Иероним родился в Польше, в окрестностях Ченстохова. Отец его, по фамилии Гепнер, ремеслом был сапожник, но какой он был нации, польской, немецкой или еврейской, это нам неизвестно, так как герой нашего очерка не любил говорить о своем происхождении. Молодой Гепнер блистательно окончил курс в Варшавской гимназии и затем поступил в число студентов Дерптского университета. В Дерпте случилась с ним какая-то темная история и он принужден был на время переселиться в Соловецкий монастырь. Невольное путешествие в Соловки произвело решительный переворот в судьбе Гепнера. Бывший Дерптский студент принял православие (прежде он был католиком) и, при помощи одного известного епископа, сделался слушателем 2-го курса Киевской духовной академии. В Киеве студент Гепнер превратился в иеромонаха Иеронима. Это было в начале 40-х годов. С этого времени начинаются служебные его похождения. Первые опыты педагогической деятельности о. Иеронима начинаются в Харькове. Там он не ужился с ректором архимандритом Агафангелом, впоследствии Волынским архиепископом, и затем последовательно служил в Тамбове, Астрахани, Кишиневе, Кишиневском Гербовецком монастыре, Нежине и Оренбурге. За несколько месяцев до смерти, последовавшей в конце 70-х годов, Иероним переведен был архимандритом в Лебедянский монастырь, но уже не успел воспользоваться новым служебным своим поприщем.
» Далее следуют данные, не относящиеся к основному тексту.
/-- Settles O16: the release test runs from the pointer to the first section that is not passed; a fleeting slot returns where
its line and its points let it. -/
theorem releaseFollowsTheTrain : Obligations.ReleaseFollowsTheTrain := by
  refine ⟨fun e n i x r w hx hr hstate hfleet hi => ⟨fun h => Work.releaseTest_nothing hx hr hstate hfleet hi h,
    fun k hik hrun hstop => ?_⟩, fun e n x r w hx hr => ?_⟩
  · let u := w.on (Live.removeEntries r n (List.range' (i + 1) (k - i)))
    have hslot : (w.releaseTo e n i k r).live.slot n = some { x with pointer := min (k + 1) r.path.length } :=
      Work.slotTo_found (w := u.releaseSections e n _) hx _
    refine ⟨w.releaseTo e n i k r, hslot, fun m hm => Work.slotTo_other hm _ _, fun sec =>
      Work.releaseSections_sectionAt e n _ u sec, fun p y hy => ⟨fun hlies hlock =>
      Work.releaseSections_unlocks (w := u) hy hlock hlies, fun h => Work.releaseSections_point (w := u) hy h⟩,
      Live.removeEntries_claims hik.le, rfl, rfl, rfl, rfl, ?_⟩
    rw [Work.releaseTest_run hx hr hstate hfleet hi hik hrun hstop, Work.freeIfDone_found hslot hr hstate]
    exact ⟨fun h => if_pos h, fun h => if_neg h⟩
  · intro passed back after becomes ours detected holds
    obtain ⟨hstay, hgo⟩ := Work.fleetTest_found hx hr
    refine ⟨hstay, fun hpassed => ?_⟩
    let u := (w.slotTo n (Slot.back r)).scanDue
    have hu : u.live.slot n = some back := Work.slotTo_found hx _
    have hafter : after = u.returnSlot e n r := hgo hpassed
    have hnot (h : ¬ detected) (hours : ours) :
        after = (u.slotTo n (fun x => { x with state := .setting })).orderPoints e n :=
      hafter.trans ((Work.returnSlot_ours (w := u) hours).trans (if_neg (mt Live.allDetected_iff.mp h)))
    have hall (h : detected) (hours : ours) : after = u.enterLocked e n :=
      hafter.trans ((Work.returnSlot_ours (w := u) hours).trans (if_pos (Live.allDetected_iff.mpr h)))
    have hlocked (h : detected) (hours : ours) : EntersLocked e n back r u.live after.live := by
      rw [hall h hours]
      exact Work.enterLocked_entersLocked hu hr
    refine ⟨?_, fun hours h => ?_, fun hours h hholds => (hlocked h hours).1 hholds, fun hours h hholds hclear =>
      (hlocked h hours).2.2 hholds hclear, fun hours h hholds hclear => ((hlocked h hours).2.1 hholds hclear).1,
      fun link line hexit hnotours => ⟨fun hup => ?_, fun hdown => ?_⟩⟩
    · by_cases hours : ours
      · by_cases h : detected
        · rw [hall h hours, Work.enterLocked_scan]
          rfl
        · rw [hnot h hours, Work.orderPoints_rest]
          rfl
      · obtain ⟨link, line, hexit, hnotours⟩ : ∃ link line, r.exit = .line link line ∧ w.live.lineIsOurs link line = false := by
          by_contra hno
          exact hours fun link line hexit => by
            by_contra hfalse
            exact hno ⟨link, line, hexit, eq_false_of_ne_true hfalse⟩
        rw [hafter, Work.returnSlot_waits (w := u) hexit hnotours]
        by_cases hup : u.live.linkState link = .up
        · obtain ⟨v, hv, -, -, -, -, -, -, hscan⟩ := Work.enterWaitLine_up (e := e) (line := line) hu hr hup
          rw [hv, Work.askOnce_rest]
          exact hscan
        · rw [Work.enterWaitLine, Work.needLine_lost hup]
          exact Work.refuseSlot_scan hu
    · show after.live.slot n = _
      rw [hnot h hours, Work.orderPoints_rest]
      exact Work.slotTo_found hu (fun x => { x with state := .setting })
    · show after.live.slot n = _
      obtain ⟨v, hv, -, -, hslot, -⟩ := Work.enterWaitLine_up (e := e) (line := line) hu hr hup
      rw [hafter, Work.returnSlot_waits (w := u) hexit hnotours, hv, Work.askOnce_rest]
      exact hslot
    · have hlost : after = u.refuseSlot e 3 n := by
        rw [hafter, Work.returnSlot_waits (w := u) hexit hnotours, Work.enterWaitLine,
          Work.needLine_lost (w := u) hdown]
      obtain ⟨hfree, -, hreports, hqueue⟩ := Work.refuseSlot_found (e := e) (reason := 3) hu
      rw [hlost]
      refine ⟨hfree, hqueue, hreports.trans (Live.offer_reports_congr (Live.offer_reports_congr ?_ ..) ..)⟩
      rfl

end Sys2Proof.Machine
end

section
/-! PROOFS. The checks of a ROUTE CALL (Chapter 4; R63 to R66), and the claims that a search result makes (R101). -/

namespace Sys2Proof.Machine

/-! ## The claims that a search result makes -/

/-- What a claim or a choice is for: its element and the state required of it (R101). -/
def Claim.key (c : Claim) : Nat × Required := (c.element, c.required)
def Choice.key (c : Choice) : Nat × Required := (c.element, c.required)

/-- The claims of a slot for a search result (R101): one for each element and state, with the entries that it serves. -/
structure ClaimsServe (slot : Nat) (choices : List Choice) (cs : List Claim) : Prop where
  apart : (cs.map Claim.key).Nodup
  serves : ∀ c ∈ cs, c.slot = slot ∧ c.serves ≠ [] ∧ c.serves = (choices.filter (fun y =>
    y.element == c.element && y.required == c.required)).map (fun y => (y.entry, y.level))
  made : ∀ y ∈ choices, y.key ∈ cs.map Claim.key

section
variable {slot : Nat} {choices : List Choice} {cs : List Claim} {y : Choice}

theorem same_key_iff {c : Claim} : (y.element == c.element && y.required == c.required) = true ↔ y.key = c.key := by
  simp [Choice.key, Claim.key]

theorem any_key_iff : cs.any (fun x => x.element == y.element && x.required == y.required) = true ↔ y.key ∈ cs.map Claim.key := by
  simp only [List.any_eq_true, Bool.and_eq_true, beq_iff_eq, List.mem_map, Claim.key, Choice.key, Prod.mk.injEq]

/-- A choice for an element and state that has its claim is served by it; for any other a claim is made. -/
theorem ClaimsServe.addChoice (h : ClaimsServe slot choices cs) : ClaimsServe slot (choices ++ [y]) (addChoice slot cs y) := by
  obtain ⟨hapart, hserves, hmade⟩ := h
  have hfilter (c : Claim) : ((choices ++ [y]).filter (fun z => z.element == c.element && z.required == c.required)).map
      (fun z => (z.entry, z.level)) = (choices.filter (fun z => z.element == c.element && z.required == c.required)).map
        (fun z => (z.entry, z.level)) ++ if y.key = c.key then [(y.entry, y.level)] else [] := by
    rw [List.filter_append, List.map_append]
    congr 1
    by_cases hkey : y.key = c.key
    · simp only [List.filter_cons, same_key_iff, hkey, if_true, List.filter_nil, List.map_singleton]
    · simp only [List.filter_cons, same_key_iff, hkey, if_false, List.filter_nil, List.map_nil]
  unfold Sys2Proof.Machine.addChoice
  by_cases hin : y.key ∈ cs.map Claim.key
  · rw [if_pos (any_key_iff.mpr hin)]
    have hkeys : (cs.map (fun x => if x.element = y.element ∧ x.required = y.required then
        { x with serves := x.serves ++ [(y.entry, y.level)] } else x)).map Claim.key = cs.map Claim.key := by
      rw [List.map_map]
      refine List.map_congr_left fun x _ => ?_
      simp only [Function.comp]
      split <;> rfl
    refine ⟨by rwa [hkeys], fun c hc => ?_, fun z hz => ?_⟩
    · obtain ⟨x, hx, rfl⟩ := List.mem_map.mp hc
      obtain ⟨hslot, hsome, heq⟩ := hserves x hx
      have hkey : (x.element = y.element ∧ x.required = y.required) ↔ y.key = x.key := by
        simp only [Choice.key, Claim.key, Prod.mk.injEq]
        exact ⟨fun ⟨h1, h2⟩ => ⟨h1.symm, h2.symm⟩, fun ⟨h1, h2⟩ => ⟨h1.symm, h2.symm⟩⟩
      by_cases hsame : y.key = x.key
      · rw [if_pos (hkey.mpr hsame)]
        refine ⟨hslot, by simp, ?_⟩
        have := hfilter x
        rw [if_pos hsame] at this
        exact (congrArg (· ++ _) heq).trans this.symm
      · rw [if_neg (mt hkey.mp hsame)]
        have := hfilter x
        rw [if_neg hsame, List.append_nil] at this
        exact ⟨hslot, hsome, heq.trans this.symm⟩
    · rw [hkeys]
      obtain hz | hz := List.mem_append.mp hz
      · exact hmade z hz
      · rwa [List.mem_singleton.mp hz]
  · rw [if_neg (mt any_key_iff.mp hin)]
    refine ⟨?_, fun c hc => ?_, fun z hz => ?_⟩
    · rw [List.map_append, List.nodup_append]
      refine ⟨hapart, by simp, fun a ha b hb hab => hin ?_⟩
      rw [List.map_singleton, List.mem_singleton] at hb
      subst hb hab
      exact ha
    · obtain hc | hc := List.mem_append.mp hc
      · obtain ⟨hslot, hsome, heq⟩ := hserves c hc
        have hother : y.key ≠ c.key := fun hkey => hin (hkey ▸ List.mem_map_of_mem hc)
        have := hfilter c
        rw [if_neg hother, List.append_nil] at this
        exact ⟨hslot, hsome, heq.trans this.symm⟩
      · obtain rfl := List.mem_singleton.mp hc
        refine ⟨rfl, by simp, ?_⟩
        rw [hfilter, List.filter_eq_nil_iff.mpr fun z hz hkey => hin ?_]
        · exact (if_pos rfl).symm
        · rw [← show z.key = y.key from same_key_iff.mp hkey]
          exact hmade z hz
    · rw [List.map_append]
      obtain hz | hz := List.mem_append.mp hz
      · exact List.mem_append_left _ (hmade z hz)
      · exact List.mem_append_right _ (by rw [List.mem_singleton.mp hz]; exact List.mem_singleton.mpr rfl)

theorem claimsFor_serve (slot : Nat) (choices : List Choice) : ClaimsServe slot choices (claimsFor slot choices) := by
  induction choices using List.reverseRecOn with
  | nil => exact ⟨List.nodup_nil, fun c hc => absurd hc List.not_mem_nil, fun y hy => absurd hy List.not_mem_nil⟩
  | append_singleton choices y ih =>
    rw [claimsFor, List.foldl_concat]
    exact ih.addChoice

/-- As many claims are made as there are distinct elements and states. -/
theorem claimsFor_needed (slot : Nat) (choices : List Choice) :
    (claimsFor slot choices).length = (choices.map (fun c => (c.element, c.required))).dedup.length := by
  obtain ⟨hapart, -, hmade⟩ := claimsFor_serve slot choices
  rw [← List.length_map (f := Claim.key) (as := claimsFor slot choices)]
  refine List.Perm.length_eq ((List.perm_ext_iff_of_nodup hapart (List.nodup_dedup _)).mpr fun k => ?_)
  rw [List.mem_dedup]
  constructor
  · intro hk
    obtain ⟨c, hc, rfl⟩ := List.mem_map.mp hk
    obtain ⟨y, hy, hel, hreq⟩ := mem_claimsFor hc
    exact List.mem_map.mpr ⟨y, hy, by rw [hel, hreq]; rfl⟩
  · intro hk
    obtain ⟨y, hy, rfl⟩ := List.mem_map.mp hk
    exact hmade y hy

end

/-! ## Checks 5 to 10 -/

section
variable {t : Tables} {r : RouteEntry} {n : Nat} {l : Live}

theorem Live.checkCall_possessed (h : ∃ n ∈ r.path ++ r.overlap, (l.possessionOf n).isSome = true) :
    l.checkCall t r = .fails 5 := by
  unfold Live.checkCall
  exact if_pos (List.any_eq_true.mpr h)

theorem Live.not_possessed (h : ∀ n ∈ r.path ++ r.overlap, l.possessionOf n = none) :
    r.lockedSections.any (fun s => (l.possessionOf s).isSome) ≠ true := by
  rw [ne_eq, Bool.not_eq_true, List.any_eq_false]
  exact fun n hn => by simp [h n hn]

theorem Live.checkCall_unavailable (h : ∀ n ∈ r.path ++ r.overlap, l.possessionOf n = none)
    (hy : ∃ y ∈ r.requirements, l.available y.1 = false) : l.checkCall t r = .fails 6 := by
  unfold Live.checkCall
  rw [if_neg (Live.not_possessed h)]
  obtain ⟨y, hy, hno⟩ := hy
  refine if_pos ?_
  rw [Bool.not_eq_true', List.all_eq_false]
  exact ⟨y, hy, by simp [hno]⟩

theorem Live.all_available (h : ∀ y ∈ r.requirements, l.available y.1 = true) :
    ¬ (!r.requirements.all (fun y => l.available y.1)) = true := by
  rw [Bool.not_eq_true', Bool.not_eq_false, List.all_eq_true]
  exact h

theorem Live.checkCall_line {link line : Nat} (h : ∀ n ∈ r.path ++ r.overlap, l.possessionOf n = none)
    (hy : ∀ y ∈ r.requirements, l.available y.1 = true) (hexit : r.exit = .line link line) (hlink : l.linkState link ≠ .up) :
    l.checkCall t r = .fails 7 := by
  unfold Live.checkCall
  rw [if_neg (Live.not_possessed h), if_neg (Live.all_available hy)]
  exact if_pos (by simp [RouteEntry.exitLine_iff.mpr hexit, hlink])

/-- What stands in the way of a route, but for its flank (R65). -/
theorem Live.obstructed_iff : l.obstructed r = true ↔
    (∃ x ∈ l.slots, x.2.route ∈ r.opposing) ∨ (∃ n ∈ r.path ++ r.overlap, (l.holder n).isSome = true) ∨
    (∃ y ∈ r.requirements, ∃ p slot q, l.point y.1 = some p ∧ p.routeLock = some (slot, q) ∧ q ≠ y.2) ∨
    (∃ y ∈ r.requirements, ∃ c ∈ l.claims, c.element = y.1 ∧ c.required ≠ .position y.2) ∨
    (∃ c ∈ l.claims, c.element = r.entrySignal) := by
  have hlocked (p : PointRec) (q : Position) : p.lockedAgainst q = true ↔ ∃ slot a, p.routeLock = some (slot, a) ∧ a ≠ q := by
    rw [← Bool.not_eq_false, PointRec.lockedAgainst_eq_false]
    push Not
    rfl
  have hclaimed (p : Nat) (q : Position) : l.claimedAgainst p q = true ↔
      ∃ c ∈ l.claims, c.element = p ∧ c.required ≠ .position q := by
    rw [← Bool.not_eq_false, Live.claimedAgainst_eq_false]
    push Not
    rfl
  unfold Live.obstructed
  rw [Bool.or_eq_true, Bool.or_eq_true, Bool.or_eq_true]
  simp only [List.any_eq_true, Bool.or_eq_true, List.contains_iff_mem, Option.any_eq_true, hlocked, hclaimed, Live.claimed,
    beq_iff_eq, RouteEntry.lockedSections, and_or_left, exists_or, or_assoc, exists_and_left]

/-- The lowest-numbered free slot (R66). -/
theorem Live.freeSlotNumber_first (hn : n < 32) (hfree : l.slot n = none) (hlower : ∀ m < n, l.slot m ≠ none) :
    l.freeSlotNumber = some n := by
  have hrange : List.range Config.slotCount = List.range n ++ n :: List.range' (n + 1) (31 - n) := by
    rw [show Config.slotCount = n + ((31 - n) + 1) by simp only [Config.slotCount]; omega,
      List.range_eq_range', List.range_eq_range', ← List.range'_append_1, Nat.zero_add,
      List.range'_succ]
  unfold Live.freeSlotNumber
  rw [hrange]
  refine List.find?_first (fun m hm => ?_) ?_
  · have : Map.find m l.slots ≠ none := hlower m (List.mem_range.mp hm)
    simpa [Map.has, Option.isSome_iff_ne_none] using this
  · have : Map.find n l.slots = none := hfree
    simp [Map.has, this]

theorem Live.freeSlotNumber_none (h : ∀ n < 32, l.slot n ≠ none) : l.freeSlotNumber = none :=
  List.find?_eq_none.mpr fun n hn => by
    have : Map.find n l.slots ≠ none := h n (List.mem_range.mp hn)
    simpa [Map.has, Option.isSome_iff_ne_none] using this

/-- Checks 8 to 10, once 5 to 7 have passed (R65, R66). -/
theorem Live.checkCall_late (h : ∀ n ∈ r.path ++ r.overlap, l.possessionOf n = none)
    (hy : ∀ y ∈ r.requirements, l.available y.1 = true) (hline : ∀ link line, r.exit = .line link line → l.linkState link = .up) :
    (l.obstructed r = true ∨ l.flankSearch t r = none → l.checkCall t r = .fails 8) ∧
    ∀ choices, l.obstructed r = false → l.flankSearch t r = some choices →
      (256 < l.claims.length + (claimsFor 0 choices).length → l.checkCall t r = .fails 9) ∧
      (l.claims.length + (claimsFor 0 choices).length ≤ 256 → (l.freeSlotNumber = none → l.checkCall t r = .fails 10) ∧
        ∀ n, l.freeSlotNumber = some n → l.checkCall t r = .passes n choices) := by
  have hup : ¬ r.exitLine.any (fun k => l.linkState k.1 != .up) = true := by
    rw [Option.any_eq_true]
    rintro ⟨⟨link, line⟩, hk, hne⟩
    simp [hline link line (RouteEntry.exitLine_iff.mp hk)] at hne
  unfold Live.checkCall
  rw [if_neg (Live.not_possessed h), if_neg (Live.all_available hy), if_neg hup]
  refine ⟨fun hway => ?_, fun choices hno hflank => ⟨fun hfull => ?_, fun hroom => ⟨fun hfree => ?_, fun n hfree => ?_⟩⟩⟩
  · obtain hway | hway := hway
    · exact if_pos hway
    · simp [hway]
  all_goals simp only [hno, hflank, Bool.false_eq_true, if_false]
  · exact if_pos hfull
  · refine (if_neg (Nat.not_lt.mpr hroom)).trans ?_
    simp only [hfree]
  · refine (if_neg (Nat.not_lt.mpr hroom)).trans ?_
    simp only [hfree]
Наиболее определенно деятельность Иеронима проявилась в Тамбове. Прежде всего он поражал своих учеников отрицательным отношением к обрядам православной церкви. Один из этих учеников, со слов которого мы теперь пишем, однажды, по обязанности семинарского старшего был в квартире о. Иеронима. Это было во время какого-то праздника, кажется Троицы. Почтенный субинспектор пил чай и закусывал. Потом он пошел в церковь и отслужил обедню. Впоследствии некоторые семинаристы, вышедшие уже из семинарии, выражали о. Иерониму свое недоумение по поводу его крайнего религиозного либерализма, на что получили следующий ответ: «какие вы глупые! Разве вы не знаете, что тайная вечеря была уже после обеда»..

В конце 40-х и в начале 50-х годов в высших правительственных сферах шла речь о назначении духовенству жалованья. Как известно, против этого проекта явились сильные противники, в том числе и покойный Московский митрополит Филарет. Узнал об этом Иероним, бывший сторонником материального обеспечения духовенства, и с обычною ему бесцеремонностью говорил однажды приближенным ученикам своим следующее: «и чего это смотрят наши попы; сговорились бы они потихоньку, да вдруг во всех церквах и объявили бы народу: православные! такие-то и такие-то вельможи наши и архиереи — еретики».

В особенности иеромонах Иероним памятен бывшим Тамбовским семинаристам, как неутомимый, безжалостный и искусный гонитель всей семинарской молодежи. Несомненно, каждый открытый им проступок семинариста доставлял ему большое наслаждение, как сыщику по призванию. Иероним разъезжал иногда по семинарским квартирам в полночь и поздние, и если ворота квартир были заперты и на стук его долго не отворялись, то он, подобравши рясу, ловко перелезал через заборы. Цель этих внезапных посещений была та, чтобы проследить: нет ли у семинаристов водки и не пахнет ли у них где-нибудь табачным дымом. Ученики должны были дышать на него, после чего Иероним устремлялся в кухню, в сарай, в разные другие места и все нюхал, нюхал… Положим, кто-нибудь из учеников навлекал на себя подозрение в курении табаку. Тогда его исключали из семинарии, или же, в виде особенной милости, секли под звонком. Сечение производилось с особенною церемонией. Ученика били розгами, а сторож в это время медленно звонил в колокольчик. Все эти церемониальные сечения производились под непосредственным наблюдением самого Иеронима и доставляли ему видимое удовольствие. Узнал об этом епископ Николай, человек несомненно добрый и жалостливый по отношению к обездоленной бурсе, и приказал нашему инквизитору быть поснисходительнее к семинаристам. Тогда Иероним начал заставлять учеников подавать прошения в семинарское управление примерно следующего содержания: «не желая быть исключенным из семинарии и таким образом лишиться прав образования, покорнейше прошу отечески наказать меня». Разумеется, просители были удовлетворяемы немедленно и почти неумолкавший звон семинарского колокольчика снова возвещал всей бурсе о жертвах иеромонаха Иеронима.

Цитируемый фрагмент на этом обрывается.